Succédant à Donald Trump, Joe Biden va devoir tenter de réparer le multilatéralisme et de rassurer ses alliés dans un monde en pleine éruption. L’Europe, mais c’était déjà le cas sous Obama, est devenue moins importante que l’Asie. La Chine s’est permise, par l’intermédiaire du média Ta Kung Pao, de titrer, avec une certaine insolence : « La démocratie américaine est désormais une farce ». Les accusations de fraude ont évidemment incité les éditorialistes chinois à comparer la première puissance mondiale aux plus ridicules républiques bananières. L’image des États-Unis ne sort pas indemne de cet épisode. Elle aussi est à réparer.

Protégez-moi de mes amis, mes ennemis, je m’en charge ! Que va exiger le gauchiste Sanders, la sénatrice du Massachusetts, Elizabeth Warren et Alexandria Ocasio-Cortez, la nouvelle égérie new-yorkaise de la gauche américaine ? Comment Biden pourra-t-il résister aux pressions de l’extrême gauche de son parti.

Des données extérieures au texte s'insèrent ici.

/-- R14, R15, R168: RESET_BAY in every state: what it clears and what it keeps. -/
def Obligations.ResetBayClearsAndKeeps : Prop :=
  ∀ (s : State) (bay : Byte), s.portClear →
    (23 < bay.toNat → ∃ t, exec (.resetBay bay) s = .next t ∧ t.repliedAs s .badParam []) ∧
    (∀ b, s.tableAgrees → bayOf bay = some b →
      ∃ t, exec (.resetBay bay) s = .next t ∧ t.repliesWith .ok [(t.bay b).state.code] ∧
        (t.bay b).state = (if (s.bay b).present then .unpowered else .vacant) ∧
        (t.bay b).supply = Supply.reset ∧ (t.bay b).link = { Link.reset with lineRate := (s.bay b).link.lineRate } ∧
        (t.bay b).identity = none ∧ (t.bay b).signOns = 0 ∧ (t.bay b).queue = [] ∧ (t.bay b).window = .closed ∧
        (t.bay b).seatKept (s.bay b) ∧ (t.bay b).windowOfRingKept (s.bay b) ∧
        (t.bay b).wroteRecords (s.bay b) (s.bay b).asks ∧ s.recordsAre t b (s.askRecord t b) ∧
        t.converter.tieEnded s.converter b ∧ s.slotsMeet t b { sent := some .lost, queued := some .cancelled } ∧
        t.notices.bayFault.get b = false ∧ t.notices.bayDark.get b = false ∧ t.notices.presence.get b = false ∧
        t.notices.signedOn.get b = false ∧ t.notices.tunnelIn.get b = .inactive)

/-- R3, R4: a change of the contact level away from the debounced presence starts the 20 ms timer afresh and one
back to it stops the timer; when the timer has run out with the contact closed at a bay without a phone, an
arrival is taken. -/
def Obligations.PresenceIsDebounced : Prop :=
  ∀ (s : State) (b : BayNo) (closed : Bool), s.requestInHand = none →
    ((s.bay b).contact ≠ closed → s.startup = none →
      exec (.presenceContactChange b closed) s = .next (s.setBay b { s.bay b with
        contact := closed,
        debounce := if closed = (s.bay b).present then none else some (s.clock + 20000) })) ∧
    ((s.bay b).contact = closed → exec (.presenceContactChange b closed) s = .next s) ∧
    (∀ expiry, (s.bay b).debounce = some expiry → reached expiry s.clock = false →
      exec (.debounceExpiry b) s = .next s) ∧
    (∀ expiry, (s.bay b).debounce = some expiry → reached expiry s.clock → (s.bay b).contact = true →
      (s.bay b).present = false →
      ∃ t, exec (.debounceExpiry b) s = .next t ∧
        t = { s with bays := t.bays, notices := t.notices } ∧
        t.bay b = { s.bay b with debounce := none, present := true, state := .unpowered } ∧
        t.raisedFrom s (.presence b))

/-- R5, R64, R75: a removal, in any state but VACANT, with the LOST record before the UNREACHED records in queue
order. -/
def Obligations.ARemovalClearsTheBay : Prop :=
  ∀ (s : State) (b : BayNo) (expiry : Time), s.requestInHand = none → s.tableAgrees → (s.bay b).debounce = some expiry →
    reached expiry s.clock → (s.bay b).contact = false → (s.bay b).present = true →
    ∃ t, exec (.debounceExpiry b) s = .next t ∧ (t.bay b).state = .vacant ∧ (t.bay b).present = false ∧
      (t.bay b).debounce = none ∧ (t.bay b).contact = false ∧ (t.bay b).cal = (s.bay b).cal ∧
      (t.bay b).identity = none ∧ (t.bay b).signOns = (s.bay b).signOns ∧
      (t.bay b).supply = { (s.bay b).supply with
        mode := .off, comparator := .idle, detector := .idle, cycleTimer := none,
        saved := if (s.bay b).state = .cycling then .full else (s.bay b).supply.saved } ∧
      (t.bay b).link.switchedOff ∧ (t.bay b).link.tunnelOut = none ∧ (t.bay b).link.tunnelIn = none ∧
      (t.bay b).link.nextTag = (s.bay b).link.nextTag ∧ (t.bay b).link.ratesAndCountsKept (s.bay b).link ∧
      (t.bay b).queue = [] ∧ (t.bay b).window = .closed ∧ (t.bay b).windowOfRingKept (s.bay b) ∧
      (t.bay b).wroteRecords (s.bay b) ((s.bay b).asks + (s.bay b).queue.length) ∧
      s.recordsAre t b (s.askRecord t b ++ s.queueRecords t b) ∧ t.converter.tieEnded s.converter b ∧
      s.slotsMeet t b { sent := some .lost, queued := some .unreached } ∧ t.raisedFrom s (.presence b) ∧
      t.notices.tunnelIn.get b = .inactive

/-- R6, R7, R27, R29, R34, R37, R132, R137: an accepted sign-on, by the state of the bay, with the LOST record of an ask
it ends before the SIGN_ON record. A frame in transmission runs to its end; an IDLE transmitter begins the waiting
tunnel frame in RUN. -/
def Obligations.ASignOnReplacesTheIdentity : Prop :=
  ∀ (s : State) (b : BayNo) (f : BayFrame) (a : SignOn), s.requestInHand = none → s.tableAgrees →
    (s.bay b).link.accepts kindSignOn f → readSignOn f.body = some a →
    ∃ t, exec (.signOnAccepted b f) s = .next t ∧
      (t.bay b).state = (if (s.bay b).state = .benched then .benched else .ready) ∧
      (t.bay b).identity = some { serial := a.serial, version := a.version, time := s.clock } ∧
      (t.bay b).signOns = satInc (s.bay b).signOns ∧ (t.bay b).link.nextTag = 1 ∧
      (t.bay b).link.receiver = .hunting ∧ (t.bay b).link.gap = none ∧ (t.bay b).link.wakeTimer = none ∧
      (t.bay b).link.quiet ∧
      (∀ block, s.run = .run → (s.bay b).link.transmitter = .idle → (s.bay b).link.tunnelOut = some block →
        (t.bay b).link.transmitter = .sendingTunnel ∧ (t.bay b).link.frameOut = tunnelFrame block) ∧
      (s.run = .held ∨ (s.bay b).link.transmitter ≠ .idle ∨ (s.bay b).link.tunnelOut = none →
        (t.bay b).link.sendingKept (s.bay b).link) ∧ t.converter.tieEnded s.converter b ∧
      (t.bay b).link.tunnelsKept (s.bay b).link ∧ (t.bay b).link.ratesAndCountsKept (s.bay b).link ∧
      (t.bay b).supply = (s.bay b).supply ∧ (t.bay b).queue = (s.bay b).queue ∧ (t.bay b).window = .closed ∧
      (t.bay b).seatKept (s.bay b) ∧ (t.bay b).windowOfRingKept (s.bay b) ∧
      (t.bay b).wroteRecords (s.bay b) ((s.bay b).asks + 1) ∧
      ((s.bay b).state ≠ .asking → t.cells = s.cellsAfter b .signOn
        (put 2 a.version ++ [BitVec.ofNat 8 a.serial.length] ++ padTo 24 a.serial ++
          [flagByte ((s.bay b).identity.any (fun i => i.serial != a.serial))])) ∧
      s.recordsAre t b (s.askRecord t b ++ [(.signOn,
        put 2 a.version ++ [BitVec.ofNat 8 a.serial.length] ++ padTo 24 a.serial ++
          [flagByte ((s.bay b).identity.any (fun i => i.serial != a.serial))])]) ∧
      s.slotsMeet t b { sent := some .lost, queued := none } ∧ t.raisedFrom s (.signedOn b)

/-- R9, R64, R75: the wake timer of a WAKING bay runs out, with the UNREACHED records in queue order. -/
def Obligations.TheWakeTimerEndsInDark : Prop :=
  ∀ (s : State) (b : BayNo) (expiry : Time), s.requestInHand = none → s.tableAgrees → (s.bay b).state = .waking →
    (s.bay b).link.wakeTimer = some expiry → reached expiry s.clock →
    ∃ t, exec (.wakeTimerExpiry b) s = .next t ∧ (t.bay b).state = .dark ∧
      (t.bay b).link = { (s.bay b).link with wakeTimer := none } ∧ (t.bay b).supply = (s.bay b).supply ∧
      (t.bay b).queue = [] ∧ (t.bay b).window = (s.bay b).window ∧ (t.bay b).seatKept (s.bay b) ∧
      (t.bay b).identityKept (s.bay b) ∧ (t.bay b).windowOfRingKept (s.bay b) ∧
      (t.bay b).wroteRecords (s.bay b) (s.bay b).queue.length ∧ s.recordsAre t b (s.queueRecords t b) ∧
      t.converter = s.converter ∧ s.slotsMeet t b { sent := none, queued := some .unreached } ∧ t.raisedFrom s (.bayDark b)

/-! ### The bay link (chapter 2) -/

/-- R35. -/
def Obligations.SetLineRateOnlyWhileUnpowered : Prop :=
  ∀ (s : State) (bay rate : Byte), s.portClear →
    (23 < bay.toNat ∨ 3 < rate.toNat → ∃ t, exec (.setLineRate bay rate) s = .next t ∧ t.repliedAs s .badParam []) ∧
    (∀ b, bayOf bay = some b → rate.toNat ≤ 3 → (s.bay b).state ∉ [.vacant, .unpowered] →
      ∃ t, exec (.setLineRate bay rate) s = .next t ∧ t.repliedAs s .wrongState []) ∧
    (∀ b (r : Fin 4), bayOf bay = some b → rate.toNat = r.val → (s.bay b).state ∈ [.vacant, .unpowered] →
      ∃ t, exec (.setLineRate bay rate) s = .next t ∧
        t.repliedAs (s.setBay b { s.bay b with link := { (s.bay b).link with lineRate := r } }) .ok [rate])

/-- R36, R37, R29, R22, R182: PUT_TUNNEL's refusals in their order; a block taken fills the slot, and begins at once
when the station is RUN, the transmitter IDLE and the bay READY, ASKING or BENCHED. When a tunnel frame has left, its
slot is empty and a pending ask begins if the station is RUN. The last clause lays out the TUNNEL_OUT frame. -/
def Obligations.TunnelBlocksGoOut : Prop :=
  (∀ (s : State) (bay : Byte) (block : List Byte), s.portClear →
    (23 < bay.toNat → ∃ t, exec (.putTunnel bay block) s = .next t ∧ t.repliedAs s .badParam []) ∧
    (∀ b, bayOf bay = some b → 64 < block.length →
      ∃ t, exec (.putTunnel bay block) s = .next t ∧ t.repliedAs s .badLength []) ∧
    (∀ b, bayOf bay = some b → block.length ≤ 64 → (s.bay b).link.tunnelOut ≠ none →
      ∃ t, exec (.putTunnel bay block) s = .next t ∧ t.repliedAs s .full []) ∧
    (∀ b, bayOf bay = some b → block.length ≤ 64 → (s.bay b).link.tunnelOut = none → (s.bay b).state.supplyOff →
      ∃ t, exec (.putTunnel bay block) s = .next t ∧ t.repliedAs s .wrongState []) ∧
    (∀ b, bayOf bay = some b → block.length ≤ 64 → (s.bay b).link.tunnelOut = none →
      (s.bay b).state ∈ [.ready, .asking, .benched] → s.run = .run → (s.bay b).link.transmitter = .idle →
      ∃ t, exec (.putTunnel bay block) s = .next t ∧
        t.repliedAs (s.setBay b { s.bay b with link := { (s.bay b).link with
          tunnelOut := some block, transmitter := .sendingTunnel, frameOut := tunnelFrame block } }) .ok []) ∧
    (∀ b, bayOf bay = some b → block.length ≤ 64 → (s.bay b).link.tunnelOut = none →
      ((s.bay b).state ∈ [.waking, .dark] ∧ (s.bay b).link.pendingAsk = none ∨
        (s.bay b).state.supplyOff = false ∧ (s.run = .held ∨ (s.bay b).link.transmitter ≠ .idle)) →
      ∃ t, exec (.putTunnel bay block) s = .next t ∧
        t.repliedAs (s.setBay b { s.bay b with link := { (s.bay b).link with tunnelOut := some block } }) .ok [])) ∧
  (∀ (s : State) (b : BayNo), s.requestInHand = none → (s.bay b).link.transmitter = .sendingTunnel →
    ((s.bay b).link.pendingAsk = none ∨ s.run = .held →
      exec (.tunnelOutSent b) s = .next (s.setBay b { s.bay b with link := { (s.bay b).link with
        tunnelOut := none, transmitter := .idle, frameOut := [] } })) ∧
    (∀ ask, (s.bay b).link.pendingAsk = some ask → s.run = .run →
      exec (.tunnelOutSent b) s = .next (s.setBay b { s.bay b with link := { (s.bay b).link with
        tunnelOut := none, transmitter := .sendingAsk, pendingAsk := none, frameOut := askFrame ask } }))) ∧
  (∀ block : List Byte, block.length ≤ 64 →
    let f := tunnelFrame block
    let n := block.length
    f.length = 7 + n ∧ bytesAt f 0 4 = [0xA5, 0x5A, 0x02, 0] ∧ numberAt f 4 1 = n ∧ bytesAt f 5 n = block ∧
    numberAt f (5 + n) 2 = (crc (bytesAt f 2 (3 + n))).toNat)

/-- R38, R39, R163: a TUNNEL_IN block fills an empty slot and makes the cause ACTIVE, or is dropped and counted;
GET_TUNNEL and PEEK_TUNNEL return the slot, and GET_TUNNEL empties it, which ends the cause. -/
def Obligations.TunnelBlocksComeIn : Prop :=
  ∀ (s : State) (b : BayNo), s.requestInHand = none →
    (∀ f, (s.bay b).link.accepts kindTunnelIn f → (s.bay b).link.tunnelIn = none →
      ∃ t, exec (.tunnelInAccepted b f) s = .next t ∧ t = { s with bays := t.bays, notices := t.notices } ∧
        t.bay b = { s.bay b with link := { (s.bay b).link with
          receiver := .hunting, gap := none, tunnelIn := some f.body } } ∧
        t.notices.tunnelIn.get b = (s.notices.tunnelIn.get b).rise) ∧
    (∀ f block, (s.bay b).link.accepts kindTunnelIn f → (s.bay b).link.tunnelIn = some block →
      exec (.tunnelInAccepted b f) s = .next (s.setBay b { s.bay b with link := { (s.bay b).link with
        receiver := .hunting, gap := none, tunnelDrops := satInc (s.bay b).link.tunnelDrops } })) ∧
    (∀ bay : Byte, s.startup = none → 23 < bay.toNat →
      (∃ t, exec (.getTunnel bay) s = .next t ∧ t.repliedAs s .badParam []) ∧
      (∃ t, exec (.peekTunnel bay) s = .next t ∧ t.repliedAs s .badParam [])) ∧
    (∀ bay : Byte, s.startup = none → bayOf bay = some b →
      let body := match (s.bay b).link.tunnelIn with
        | none => [0, 0]
        | some block => 1 :: BitVec.ofNat 8 block.length :: block
      (∃ t, exec (.peekTunnel bay) s = .next t ∧ t.repliedAs s .ok body) ∧
      (∃ t, exec (.getTunnel bay) s = .next t ∧ t.repliedAs { s with bays := t.bays, notices := t.notices } .ok body ∧
        (∀ d, d ≠ b → t.bay d = s.bay d) ∧
        t.bay b = { s.bay b with link := { (s.bay b).link with tunnelIn := none } } ∧
        t.notices.tunnelIn.get b = .inactive))

/-- R31: an answer that is not credited is counted stale and changes nothing else. -/
def Obligations.AStaleAnswerIsOnlyCounted : Prop :=
  ∀ (s : State) (b : BayNo) (f : BayFrame) (a : Answer), s.requestInHand = none →
    (s.bay b).link.accepts kindAnswer f → readAnswer f.body = some a →
    ((s.bay b).state ≠ .asking ∨ (s.bay b).link.outstanding ≠ some f.tag ∨ (s.bay b).link.answerTimer = none) →
    exec (.answerAccepted b f) s = .next (s.setBay b { s.bay b with link := { (s.bay b).link with
      receiver := .hunting, gap := none, stale := satInc (s.bay b).link.stale } })
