theorem EndingCounts.of_count (c : EndingCounts) (e d : Ending) :
    (c.count e).of d = c.of d + (if e = d then 1 else 0) := by
  cases e <;> cases d <;> rfl

/-- The counts and sets of a summary agree with the slots (R84, R85). -/
structure Gather.SummaryAgrees (g : Gather) : Prop where
  queued : g.summary.queued = g.stageCount .queued
  sent : g.summary.sent = g.stageCount .sent
  endings : ∀ e, g.summary.endings.of e = g.endingCount e
  passSet : ∀ b, inSet g.summary.passSet b = ((g.slot b).verdict == .pass)
  failSet : ∀ b, inSet g.summary.failSet b = ((g.slot b).verdict == .fail)
  passCount : g.summary.passCount = countBays (fun b => (g.slot b).verdict == .pass)
  failCount : g.summary.failCount = countBays (fun b => (g.slot b).verdict == .fail)

theorem Gather.summaryConsistent_iff (g : Gather) : g.summaryConsistent ↔ g.SummaryAgrees := by
  have endings : (∀ e, g.summary.endings.of e = g.endingCount e) ↔
      g.summary.endings.answered = g.endingCount .answered ∧ g.summary.endings.timedOut = g.endingCount .timedOut ∧
      g.summary.endings.lost = g.endingCount .lost ∧ g.summary.endings.unreached = g.endingCount .unreached ∧
      g.summary.endings.skipped = g.endingCount .skipped ∧ g.summary.endings.cancelled = g.endingCount .cancelled := by
    refine ⟨fun h => ⟨h .answered, h .timedOut, h .lost, h .unreached, h .skipped, h .cancelled⟩, fun h e => ?_⟩
    obtain ⟨h1, h2, h3, h4, h5, h6⟩ := h
    cases e <;> assumption
  simp only [Gather.summaryConsistent, Bool.and_eq_true, List.all_eq_true, mem_allBays, forall_const, beq_iff_eq,
    forall_and, and_assoc]
  constructor
  · rintro ⟨hq, hs, h1, h2, h3, h4, h5, h6, hp, hf, hpc, hfc⟩
    exact ⟨hq, hs, endings.2 ⟨h1, h2, h3, h4, h5, h6⟩, hp, hf, hpc, hfc⟩
  · intro h
    obtain ⟨h1, h2, h3, h4, h5, h6⟩ := endings.1 h.endings
    exact ⟨h.queued, h.sent, h1, h2, h3, h4, h5, h6, h.passSet, h.failSet, h.passCount, h.failCount⟩

/-- A gather's slots and summary agree whatever its other fields are. -/
theorem Gather.SummaryAgrees.congr {g k : Gather} (h : g.SummaryAgrees) (hs : k.slots = g.slots)
    (hm : k.summary = g.summary) : k.SummaryAgrees := by
  have hslot : ∀ b, k.slot b = g.slot b := fun b => by rw [Gather.slot_eq_get, hs]; rfl
  refine ⟨?_, ?_, ?_, ?_, ?_, ?_, ?_⟩ <;> simp only [hm, hslot, Gather.stageCount, Gather.endingCount]
  exacts [h.queued, h.sent, h.endings, h.passSet, h.failSet, h.passCount, h.failCount]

Certes, il recevra l’aide du parti républicain au Sénat pour bloquer certains projets ! D’ores et déjà, le plan de relance doit d’urgence revenir à l’ordre du jour. De nombreux Américains sont dans une situation dramatique. Il faut les aider.

Est-ce que le salaire minimum fédéral pourra être porté à 15 dollars de l’heure ? Quid de l’augmentation des impôts après l’augmentation ahurissante de la fortune des milliardaires pendant la crise de la Covid-19. Joe Biden prévoit de remonter le taux d’impôt sur les sociétés de 21 % à 28 % ? Il aura besoin de ces ressources pour financer sa politique sociale. Enfin, il y a son plan de transition énergétique, de l’ordre de 2 000 milliards de dollars sur quatre ans, qui doit permettre aux États-Unis d’atteindre la neutralité carbone en 2025 pour la production d’électricité. Vaste programme ! Que va devenir son projet de droit à l’assurance-maladie publique, destiné à garantir que chaque Américain ne paierait pas plus de 8,5 % de son revenu pour bénéficier d’une couverture de santé, sans connaître le même sort que la réforme Obama.

Oui, profitez bien de ces journées, Mister Président, il se pourrait que ce soient les meilleurs.